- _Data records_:
————————

/-! ## MZERO, MLOOP, MBAR, MEND (R153, R154, R401, R404, R409) -/

/-- A tile that an `MMA` in the engine or a drain not yet released holds (R154). -/
def Core.tileBusy (k : Core) (t : Nat) : Bool := k.engine.any (fun x => x.tile = t) || (k.tile t).held ≠ 0
/-- `MZERO` (R409). -/
def execMzero (n t : BitVec 5) (s : State) : Host.Outcome State Fault Refusal :=
  .next (
    let c := s.cur.core
    let ts := (upTo (n.toNat + 1)).map (fun i => t.toNat + i)
    if (s.core c).run.isNone || ts.any (fun i => (s.core c).tileBusy i) then s
    else (ts.foldl (fun s i => s.updTile c i Tile.zeroed) s).passWord c)
/-- `MLOOP` (R404). -/
def execMloop (o : BitVec 20) (c : BitVec 2) (s : State) : Host.Outcome State Fault Refusal :=
  .next (s.updRun s.cur.core (fun r =>
    let v := r.l.getD c.toNat 0
    if v = 0 then { r with l := setAt r.l c.toNat (BitVec.ofNat 16 (fieldN (r.entry 0) (16 * c.toNat) 16)), pc := r.pc + 4 }
    else { r with l := setAt r.l c.toNat (v - 1), pc := r.pc + (o.signExtend 64 <<< 2) }))
/-- An arrival of the sequencer takes effect now: operands read, drains written (R154). -/
def Core.mayArrive (k : Core) (r : Run) : Bool := k.engine.isEmpty && !(k.drainsLeft r.id)
/-- The output of a run's drains is visible at block scope as the sequencer arrives: its core gives up its L1 copies of the lines, and the
grants of them on their way are asked for again (R154; the writes themselves touch none, R456). -/
def State.showDrained (s : State) (c : Nat) (r : Run) : State :=
  (s.updCore c (fun k => { k with l1 := k.l1.filter (fun e => !(e.1 ∈ r.wrote)), grants := k.grants.filter (fun g => !(g.line ∈ r.wrote)) })).updRun c
    (fun r => { r with wrote := [] })
/-- The body of a word that arrives at a barrier. -/
def State.seqBarrier (s : State) (word n : Nat) (k2 : Nat → Run → State → State) : State :=
  let c := s.cur.core
  match (s.core c).run with
  | none => s
  | some r =>
    if r.bmask / 2 ^ n % 2 = 0 then s.seqError c word
    else if r.standing.isSome || !((s.core c).mayArrive r) then s
    else k2 c r (s.showDrained c r)
/-- `MBAR` (R401). -/
def execMbar (n : BitVec 4) (s : State) : Host.Outcome State Fault Refusal :=
  .next (s.seqBarrier (encodeWord (.mbar n)) n.toNat (fun c r s =>
    (s.updRun c (fun r => { r with standing := some n.toNat })).seqArrive r.blk n.toNat))
/-- `MBAR.ARRIVE` (R401). -/
def execMbarArrive (n : BitVec 4) (s : State) : Host.Outcome State Fault Refusal :=
  .next (s.seqBarrier (encodeWord (.mbarArrive n)) n.toNat (fun c r s => (s.seqArrive r.blk n.toNat).passWord c))
/-- `MEND` (R142, R401). -/
def execMend (n : BitVec 4) (s : State) : Host.Outcome State Fault Refusal :=
  .next (s.seqBarrier (encodeWord (.mend n)) n.toNat (fun c r s => (s.seqArrive r.blk n.toNat).endRun c))

end Sys2Proof.Machine
end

————————

Return the records above in their entirety, exactly as they appear.

- _Answer to this exercise_:
/-! ## MZERO, MLOOP, MBAR, MEND (R153, R154, R401, R404, R409) -/

/-- A tile that an `MMA` in the engine or a drain not yet released holds (R154). -/
def Core.tileBusy (k : Core) (t : Nat) : Bool := k.engine.any (fun x => x.tile = t) || (k.tile t).held ≠ 0
/-- `MZERO` (R409). -/
def execMzero (n t : BitVec 5) (s : State) : Host.Outcome State Fault Refusal :=
  .next (
    let c := s.cur.core
    let ts := (upTo (n.toNat + 1)).map (fun i => t.toNat + i)
    if (s.core c).run.isNone || ts.any (fun i => (s.core c).tileBusy i) then s
    else (ts.foldl (fun s i => s.updTile c i Tile.zeroed) s).passWord c)
/-- `MLOOP` (R404). -/
def execMloop (o : BitVec 20) (c : BitVec 2) (s : State) : Host.Outcome State Fault Refusal :=
  .next (s.updRun s.cur.core (fun r =>
    let v := r.l.getD c.toNat 0
    if v = 0 then { r with l := setAt r.l c.toNat (BitVec.ofNat 16 (fieldN (r.entry 0) (16 * c.toNat) 16)), pc := r.pc + 4 }
    else { r with l := setAt r.l c.toNat (v - 1), pc := r.pc + (o.signExtend 64 <<< 2) }))
/-- An arrival of the sequencer takes effect now: operands read, drains written (R154). -/
def Core.mayArrive (k : Core) (r : Run) : Bool := k.engine.isEmpty && !(k.drainsLeft r.id)
/-- The output of a run's drains is visible at block scope as the sequencer arrives: its core gives up its L1 copies of the lines, and the
grants of them on their way are asked for again (R154; the writes themselves touch none, R456). -/
def State.showDrained (s : State) (c : Nat) (r : Run) : State :=
  (s.updCore c (fun k => { k with l1 := k.l1.filter (fun e => !(e.1 ∈ r.wrote)), grants := k.grants.filter (fun g => !(g.line ∈ r.wrote)) })).updRun c
    (fun r => { r with wrote := [] })
/-- The body of a word that arrives at a barrier. -/
def State.seqBarrier (s : State) (word n : Nat) (k2 : Nat → Run → State → State) : State :=
  let c := s.cur.core
  match (s.core c).run with
  | none => s
  | some r =>
    if r.bmask / 2 ^ n % 2 = 0 then s.seqError c word
    else if r.standing.isSome || !((s.core c).mayArrive r) then s
    else k2 c r (s.showDrained c r)
/-- `MBAR` (R401). -/
def execMbar (n : BitVec 4) (s : State) : Host.Outcome State Fault Refusal :=
  .next (s.seqBarrier (encodeWord (.mbar n)) n.toNat (fun c r s =>
    (s.updRun c (fun r => { r with standing := some n.toNat })).seqArrive r.blk n.toNat))
/-- `MBAR.ARRIVE` (R401). -/
def execMbarArrive (n : BitVec 4) (s : State) : Host.Outcome State Fault Refusal :=
  .next (s.seqBarrier (encodeWord (.mbarArrive n)) n.toNat (fun c r s => (s.seqArrive r.blk n.toNat).passWord c))
/-- `MEND` (R142, R401). -/
def execMend (n : BitVec 4) (s : State) : Host.Outcome State Fault Refusal :=
  .next (s.seqBarrier (encodeWord (.mend n)) n.toNat (fun c r s => (s.seqArrive r.blk n.toNat).endRun c))

end Sys2Proof.Machine
end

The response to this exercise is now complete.